Management Square | Sep 20, 2017 | 0
How to Organize Project Priorities Within your Team?
Project priorities are hard to tackle if you don’t know to organize them properly. With so many projects looming down on their deadlines, you end up confused on what to do first and what to prioritize next. The team’s task also needs a set of project priorities so they are aware the importance and urgency of each. But being aware of the project priorities is easy, but which one should go first?
There are countless steps and strategies to face countless task project priorities head on. Implementing them in your task gives you a clear view of them that are a high and low priority. Below are the five ways to master project priorities.
- Create a panel
This panel should include people who each have skills and expertise in certain areas of project management. This consists of a team of technicians, finance, project management office, and people who belong in a legal unit. Having these people around will aid you on each priority category and they can focus solely on the task that is aligned to their specific capabilities.
- Settle on an Agreement
Every person involved in the following tasks must share the same clear visual of the following project priorities. If these priorities get mixed up, you won’t be able to set the priorities straight. Create a set of specific tasks to determine the first, second, third priorities, and so on. Distribute this overview to every member or team involved in the task so everyone gets the information.
- Set Rules for Project Priorities
Setting protocols for priorities will give you a clear pathway to determines the factors that make up the tasks with different levels of project priorities. You need to create a list of levels or a branch of hierarchies of these tasks based on the level of importance and urgencies.
- Make other work a priority
Team members end up dismissing the work they have previously assigned for once a new task comes along. All projects are considered priorities, but not all of them share the same level of priorities than the others. That is why a set of protocols for this is created to know which comes first. Gather all your tasks that you have and identify each of their priorities. However, there are some tasks that need to put on hold and they happen to be either older or newer ones.
- New task doesn’t always mean high priority
It doesn’t really matter whether the task is old and new—it’s all about the frequency of its priority levels.
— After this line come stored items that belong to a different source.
-- ==== Sys2Proof/Laws/KeepFaults.lean ====
section
/-!
SUPPORT. The rows of integrity, faults and domains keep the queue, the part and the lock bits.
-/

namespace Sys2Proof.Machine

theorem State.setNote_same (s : State) (n : PageNote) {s0 : State} (h0 : Same s0 s) : Same s0 (State.setNote s n) := by
  refine h0.trans ?_; clear h0 s0
  unfold State.setNote
  repeat' first
    | with_reducible first
      | assumption
      | exact Same.refl _
      | (intro v)
      | (lift_lets; intro v)
    | split
    | (with_reducible apply same_mk; rotate_left; rfl; rfl; rfl)

theorem logInteg_same (e : LogEnt) (s : State) {s0 : State} (h0 : Same s0 s) : Same s0 (logInteg e s) := by
  refine h0.trans ?_; clear h0 s0
  unfold logInteg
  repeat' first
    | with_reducible first
      | assumption
      | exact Same.refl _
      | (intro v)
      | (lift_lets; intro v)
    | split
    | (with_reducible apply same_mk; rotate_left; rfl; rfl; rfl)

theorem addDue_same (r : Nat) (p : Nat) (s : State) {s0 : State} (h0 : Same s0 s) : Same s0 (addDue r p s) := by
  refine h0.trans ?_; clear h0 s0
  unfold addDue
  repeat' first
    | with_reducible first
      | assumption
      | exact Same.refl _
    | split
    | (with_reducible apply same_mk; rotate_left; rfl; rfl; rfl)

theorem retireOf_same (r : Nat) (p : Nat) (s : State) {s0 : State} (h0 : Same s0 s) : Same s0 (retireOf r p s) := by
  refine h0.trans ?_; clear h0 s0
  unfold retireOf
  repeat' first
    | with_reducible first
      | assumption
      | exact Same.refl _
      | apply addDue_same
    | split

theorem bankCorrected_same (b : Nat) (s : State) {s0 : State} (h0 : Same s0 s) : Same s0 (bankCorrected b s) := by
  refine h0.trans ?_; clear h0 s0
  unfold bankCorrected
  repeat' first
    | with_reducible first
      | assumption
      | exact Same.refl _
      | (intro v; refine same_seq v ?_ fun hv => ?_; unfold v)
      | (intro v)
      | (lift_lets; intro v)
      | apply addDue_same
    | split
    | (with_reducible apply same_mk; rotate_left; rfl; rfl; rfl)

theorem correctPage_same (g : PageRef) (n : Nat) (req : Nat) (core : Nat) (s : State) {s0 : State} (h0 : Same s0 s) : Same s0 (correctPage g n req core s) := by
  refine h0.trans ?_; clear h0 s0
  unfold correctPage
  repeat' first
    | with_reducible first
      | assumption
      | exact Same.refl _
      | (intro v; refine same_seq v ?_ fun hv => ?_; unfold v)
      | (intro v)
      | (lift_lets; intro v; refine same_seq v ?_ fun hv => ?_; unfold v)
      | (lift_lets; intro v)
      | apply State.setRegion_same
      | apply addDue_same
      | apply bankCorrected_same
      | apply faultPulse_same
      | apply logInteg_same
      | apply raiseEvent_same
      | dsimp -zeta only
    | split
    | (with_reducible apply same_mk; rotate_left; rfl; rfl; rfl)

theorem uncorrectable_same (g : PageRef) (req : Nat) (core : Nat) (s : State) {s0 : State} (h0 : Same s0 s) : Same s0 (uncorrectable g req core s) := by
  refine h0.trans ?_; clear h0 s0
  unfold uncorrectable
  repeat' first
    | with_reducible first
      | assumption
      | exact Same.refl _
      | (intro v; refine same_seq v ?_ fun hv => ?_; unfold v)
      | (intro v)
      | (lift_lets; intro v)
      | apply State.setFlag_same
      | apply State.setRegion_same
      | apply logInteg_same
      | apply raiseEvent_same

theorem poison_same (r : Nat) (p : Nat) (s : State) {s0 : State} (h0 : Same s0 s) : Same s0 (poison r p s) := by
  refine h0.trans ?_; clear h0 s0
  unfold poison
  repeat' first
    | with_reducible first
      | assumption
      | exact Same.refl _
      | apply State.setNote_same
      | apply retireOf_same

theorem descriptorsLost_same (g : PageRef) (s : State) {s0 : State} (h0 : Same s0 s) : Same s0 (descriptorsLost g s) := by
  refine h0.trans ?_; clear h0 s0
  unfold descriptorsLost
  repeat' first
    | with_reducible first
      | assumption
      | exact Same.refl _
      | apply poison_same
      | (apply foldl_same; rotate_left; intro _ _)

theorem journalLost_same (s : State) {s0 : State} (h0 : Same s0 s) : Same s0 (journalLost s) := by
  refine h0.trans ?_; clear h0 s0
  unfold journalLost
  repeat' first
    | with_reducible first
      | assumption
      | exact Same.refl _
      | apply epochBreak_same
      | apply faultPulse_same

theorem ueOutcome_same (g : PageRef) (who : Requester) (s : State) {s0 : State} (h0 : Same s0 s) : Same s0 (ueOutcome g who s) := by
  refine h0.trans ?_; clear h0 s0
  unfold ueOutcome
  repeat' first
    | with_reducible first
      | assumption
      | exact Same.refl _
      | (intro v; refine same_seq v ?_ fun hv => ?_; unfold v)
      | (intro v)
      | (lift_lets; intro v)
      | apply State.modChan_same
      | apply descriptorsLost_same
      | apply faultPulse_same
      | apply flushQueue_same
      | apply haltChan_same
      | apply journalLost_same
      | apply mgmtFault_same
      | apply startGroup_same
    | split
    | (with_reducible apply same_mk; rotate_left; rfl; rfl; rfl)

theorem execParityError_same (page : PageRef) (errors : Nat) (who : Requester) (s : State) : OutSame s (execParityError page errors who s) := by
  unfold execParityError
  repeat' first
    | with_reducible first
      | assumption
      | exact Same.refl _
      | apply outSame_next
      | (intro v)
      | (lift_lets; intro v)
      | apply correctPage_same
      | apply ueOutcome_same
      | apply uncorrectable_same
      | dsimp -zeta only
    | split

theorem execStaleOvf_same (page : PageRef) (s : State) : OutSame s (execStaleOvf page s) := by
  unfold execStaleOvf
  repeat' first
    | with_reducible first
      | assumption
      | exact Same.refl _
      | apply outSame_next
      | (intro v; refine seq_same s v ?_ fun hv => ?_; unfold v)
      | (intro v)
      | (lift_lets; intro v; refine seq_same s v ?_ fun hv => ?_; unfold v)
      | (lift_lets; intro v)
      | refine OutSame.out ?_ _ ‹_ = Host.Outcome.next _›
      | apply State.setFlag_same
      | apply State.setNote_same
      | apply faultPulse_same
      | apply logInteg_same
      | apply raiseEvent_same
      | apply writeLine_same
      | dsimp -zeta only
    | split
    | (with_reducible apply same_mk; rotate_left; rfl; rfl; rfl)

theorem execStaleRecompute_same (page : PageRef) (s : State) : OutSame s (execStaleRecompute page s) := by
  unfold execStaleRecompute
  repeat' first
    | with_reducible first
      | assumption
      | exact Same.refl _
      | apply outSame_next
      | refine OutSame.out ?_ _ ‹_ = Host.Outcome.next _›
      | apply State.setNote_same
    | split

theorem drainRegion_same (r : Nat) (s : State) {s0 : State} (h0 : Same s0 s) : Same s0 (drainRegion r s) := by
  refine h0.trans ?_; clear h0 s0
  unfold drainRegion
  repeat' first
    | with_reducible first
      | assumption
      | exact Same.refl _
      | apply State.setNote_same
      | (apply foldl_same; rotate_left; intro _ _)

theorem walkTo_same (m : Nat) (next : Nat) (s : State) {s0 : State} (h0 : Same s0 s) : Same s0 (walkTo m next s) := by
  refine h0.trans ?_; clear h0 s0
  unfold walkTo
  repeat' first
    | with_reducible first
      | assumption
      | exact Same.refl _
      | (intro v)
      | (lift_lets; intro v; refine same_seq v ?_ fun hv => ?_; unfold v)
      | apply State.waitUntil_same
    | (with_reducible apply same_mk; rotate_left; rfl; rfl; rfl)

theorem visitPage_same (r : Nat) (p : Nat) (s : State) {s0 : State} (h0 : Same s0 s) : Same s0 (visitPage r p s) := by
  refine h0.trans ?_; clear h0 s0
  unfold visitPage
  repeat' first
    | with_reducible first
      | assumption
      | exact Same.refl _
      | (intro v; refine same_seq v ?_ fun hv => ?_; unfold v)
      | (intro v)
      | (lift_lets; intro v)
      | apply walkTo_same
    | split
    | (with_reducible apply same_mk; rotate_left; rfl; rfl; rfl)

theorem execScrubVisit_same (page : PageRef) (errors : Nat) (s : State) : OutSame s (execScrubVisit page errors s) := by
  unfold execScrubVisit
  repeat' first
    | with_reducible first
      | assumption
      | exact Same.refl _
      | apply outSame_next
      | (intro v; refine seq_same s v ?_ fun hv => ?_; unfold v)
      | (intro v)
      | (lift_lets; intro v)
      | apply State.setNote_same
      | apply correctPage_same
      | apply descriptorsLost_same
      | apply faultPulse_same
      | apply journalLost_same
      | apply poison_same
      | apply retireOf_same
      | apply uncorrectable_same
      | apply visitPage_same
    | split

theorem coreIntegStatus_same (r : Req) (s : State) : ResSame s (coreIntegStatus r s) := by
  unfold coreIntegStatus
  repeat' first
    | with_reducible first
      | assumption
      | exact Same.refl _
      | exact resSame_refuse trivial
      | exact resSame_query trivial
      | (intro v)
      | (lift_lets; intro v)
    | split

theorem execIntegStatus_same (mb : Fin 8) (s : State) : OutSame s (execIntegStatus mb s) := by
  exact runOp_same _ _ _ s fun r => coreIntegStatus_same r s

theorem setRegionMode_same (n : Nat) (mode : Nat) (retain : Nat) (s : State) {s0 : State} (h0 : Same s0 s) : Same s0 (setRegionMode n mode retain s) := by
  refine h0.trans ?_; clear h0 s0
  unfold setRegionMode
  repeat' first
    | with_reducible first
      | assumption
      | exact Same.refl _
      | (intro v)
      | (lift_lets; intro v; refine same_seq v ?_ fun hv => ?_; unfold v)
      | apply State.setRegion_same
      | apply drainRegion_same
    | split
Just what stated before, there are some tasks that need to be interrupted to make way for those who are most urgent and most important. For instance, Project C must be finished within two weeks, so Project A must be move below the priority line. Depending on its priority level, Project A will still make its way up or down within that chain.
Breaking down these steps takes more than just priority identification. There are some misconceptions running about so take into account to double check everything. Usually, tasks that we thought that are deemed important happen to be less crucial than the other one. Managing it is a constant flow just like how a project is processing overtime. With the right people and the right rule structure, you can easily acquire the knowledge of high and low priority before you know it.